Но вот, наконец, конечная станция – Узбекистан, степи Мырзачуля. На этой дороге смерти чудом великим мама называла то, что все трое детей остались живы. Тут им пришлось построить землянку – потом она мне подробно описывала ее – как могила, только есть лаз-вход, нары насыпаны из глины, а постелью служила трава, которую нарвали при дороге. Через несколько месяцев им дали возможность переселиться в бараки – скотские амбары, где раньше держали скот. Там они пережили ту страшно холодную зиму 45 года, в ту зиму умерла моя сестра – от дизентерии, съев несколько сухих урюков, а младшенький – Руслан – болел рахитом. В ту зиму мама похоронила свою доченьку. Земля была твердая от мороза, у людей не было сил от недоедания и непомерной работы, они не смогли закопать мертвое тело глубоко. А наутро, когда мама пришла помянуть свою доченьку, оказалось, что голодные шакалы разрыли могилу, и ей пришлось, рыдая, закапывать останки снова. Как не сойти с ума человеку, как остаться вообще человеком в такой ситуации и не бросаться на людей и не разрывать их зубами как дикий зверь? Как дальше воспитывать детей, работать, ходить, общаться с другими, и жить – наперекор всему – жить?!

Папа нашел нас через несколько месяцев. Оказывается, он все это время находился почти рядом, но соединиться без «особого» разрешения было нельзя. И тогда он просто сбежал из одного района – в другой.  Его могли осудить на 25 лет концлагеря за побег, но комендант села, где работала мама, сочувствовал нам и помог с условностями. Таким образом, семья соединилась, папа с мамой работали на полях с хлопком – сажали, чеканили, окучивали, собирали – целый день с кетменем в руках. Папа, с детства привыкший к работе, справлялся с этим легко, но маме было трудно. Она, городская девчонка, не видевшая ни кетменя, ни лопаты, работала, не отставая от других. Скоро кое-как наладился и быт. Хоть и в убогом помещении – старом бараке для коров, но в чисто выбеленном, земляной пол каждый день намазывался коровьим навозом – от насекомых и скорпионов, которых здесь было множество. Папе удалось сберечь свою скрипку – он по вечерам играл на ней. Вокруг них собирались их соседи, слушали и плакали все вместе.

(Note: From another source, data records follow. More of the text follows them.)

/-- The entry without its first `n` elements. -/
def QEntry.drop (e : QEntry) (n : Nat) : QEntry :=
  match e with
  | .slots tag w elems marks => .slots tag w (elems.drop n) (marks.filterMap (fun k => if n ≤ k then some (k - n) else none))
  | .sector sec grid taken => .sector sec grid (taken + n)
  | .scalar b v bad => .scalar b v bad

/-- What the entries of a queue give to the positions in order: pairs of a position and an element, the entries that are left,
the positions left, whether a scalar entry stopped it, and whether a microscaled sector begins at a wrong position. -/
def takeElements (wmax : Nat) : List QEntry → List Nat → List (Nat × Taken) × List QEntry × List Nat × Bool × Bool
  | es, [] => ([], es, [], false, false)
  | [], ps => ([], [], ps, false, false)
  | e :: es, i :: ps => match e.elements wmax with
    | none => ([], e :: es, i :: ps, true, false)
    | some l =>
      let micro := match l with
        | t :: _ => Fmt.isMicro (tagFormat t.tag) && i % 32 != 0
        | [] => false
      let n := Nat.min l.length (i :: ps).length
      let here := (i :: ps).zip l
      if micro then ([], e :: es, i :: ps, false, true)
      else if n < l.length then (here, e.drop n :: es, [], false, false)
      else
        let r := takeElements wmax es ((i :: ps).drop n)
        (here ++ r.1, r.2)

/-- A fold of R48 as far as it has come: the distinct formats met, its format, and the largest scale. -/
structure Fold where
  seen : List Fmt
  fmt : Fmt
  scale : Option Int
deriving DecidableEq, Repr

/-- The fold of R48 with one tag more: a format that has been met changes only the scale; none for TRAP. -/
def foldTaken (c : CoreSt) (bank : BitVec 2) (start : Option Fold) (t : Tag) : Option Fold :=
  let f := tagFormat t
  let sc := scaleTerm (tagScale t)
  match start with
  | none => some { seen := [f], fmt := f, scale := sc }
  | some z =>
    if z.seen.contains f then some { z with scale := scaleMax z.scale sc }
    else
      let r := blend c bank z.fmt f
      if r.2 = .trap then none else some { seen := f :: z.seen, fmt := r.1, scale := scaleMax z.scale sc }

/-- The elements taken, cut where an entry changes the fold (R48, R179): each run with the fold it is written under; none for TRAP. -/
def foldRuns (c : CoreSt) (bank : BitVec 2) (start : Option Fold) : List (Nat × Taken) → Option (List (Fold × List (Nat × Taken)))
  | [] => some []
  | g :: l => match foldTaken c bank start g.2.tag with
    | none => none
    | some f => match foldRuns c bank (some f) l with
      | none => none
      | some [] => some [(f, [g])]
      | some ((h, r) :: rest) =>
        some (if f.fmt = h.fmt ∧ f.scale = h.scale then (h, g :: r) :: rest else (f, [g]) :: (h, r) :: rest)

/-- The register after a pop has filled positions from `start` to below `k` (R47, R48, R179); `more`: it goes on with what it has taken. -/
def popRegister (x : Strand) (guard : Nat → Bool) (old : VReg) (more : Bool) (start k : Nat) (f : Fmt) (sc : Byte)
    (got : List (Nat × Taken)) : VReg × Sticky :=
  let undef := got.any (fun g => tagVcls g.2.tag == clsUndef) || (more && old.isUndef)
  let el (i : Nat) : Elem :=
    if i < start ∨ k ≤ i then .keep
    else if guard i then match lookupNat i got with
      | some t => if f = .raw then .bits t.raw else .val t.value t.fl
      | none => .keep
    else if x.mz then .bits 0 else .keep
  let r := writeReg x.wmax (x.positions old.fmt) (x.positions f) k old (if undef then clsUndef else clsValid) f sc false
    (fun _ => .nearest) el
  let marks := got.foldl (fun (m : PosBits) g => if g.2.mark then m ||| BitVec.twoPow 131072 g.1 else m) 0
  if marks = 0 then r else ({ r.1 with marks := r.1.marks ||| marks, tag := mkTag clsPoison sc (Fmt.code f) }, r.2)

Скоро начались свадьбы, и папа собрал небольшой музыкальный коллектив, которому разрешали даже выезжать в другие колхозы. Когда в 47 году в Ташкенте начали строить текстильный комбинат и открылись новые фабрики, мои родители переехали в Ташкент и устроились сюда работать, папа – мастером, а мама – ниточницей. Жить пришлось снова в бараках – в одной комнате, но рядом с работой. Папа и здесь нашел товарищей по духу, собрался коллектив музыкантов, они репетировали, как только находилась свободная минутка. Музыкальный коллектив стал необходим, по воскресеньям они играли на свадьбах, а мама за один день должна была переделать уйму работы по дому, так как рабочий день на фабрике был длинным. Но еще один ребенок не выдержал такой трудной полуголодной жизни, и мой старший брат Нариман, родившийся в 1949 году в полуторагодовалом возрасте тоже умер от диспепсии – кровавого поноса. Старшим остался Лауренц, он, окончив школу, поступил в техникум и учился на мастера холодильных установок.

В 1953 году папа и мама решили, что так они дальше жить не хотят – рабская привязанность на фабрике, нельзя отлучаться, небольшая зарплата.  Они решили перебраться в колхоз и выращивать овощи. Они переехали в Аккурган, в совхоз недалеко от Ташкента, и там сажали помидоры, виноград, кукурузу и другие овощи. Излишки вывозили на базар и этим немного поддерживали старшего Лауренца, который учился в техникуме. Когда на улице Полевая объявили, что можно взять землю и построить дом, мои родители с радостью взялись за строительство собственного дома. И хоть он был небольшим – всего две комнатки – он казался раем для семьи. Родились еще два ребенка – я и мой младший брат Эскендер. Родители переехали сюда и понемножку достраивали дом, растили детей. Папа все также играл на свадьбах – скоро это стало основным доходом в семье. Лауренц окончил техникум и устроился работать на мясокомбинат, сначала простым рабочим, но к своим 25 годам он стал мастером цеха, а через несколько лет и главным механиком мясокомбината. Мама устроилась работать в трамвайное депо кондуктором и доработала там тоже до пенсии. Ее там очень уважали, ценили как честного, добросовестного работника и после выхода на пенсию долгие годы поздравляли с праздниками.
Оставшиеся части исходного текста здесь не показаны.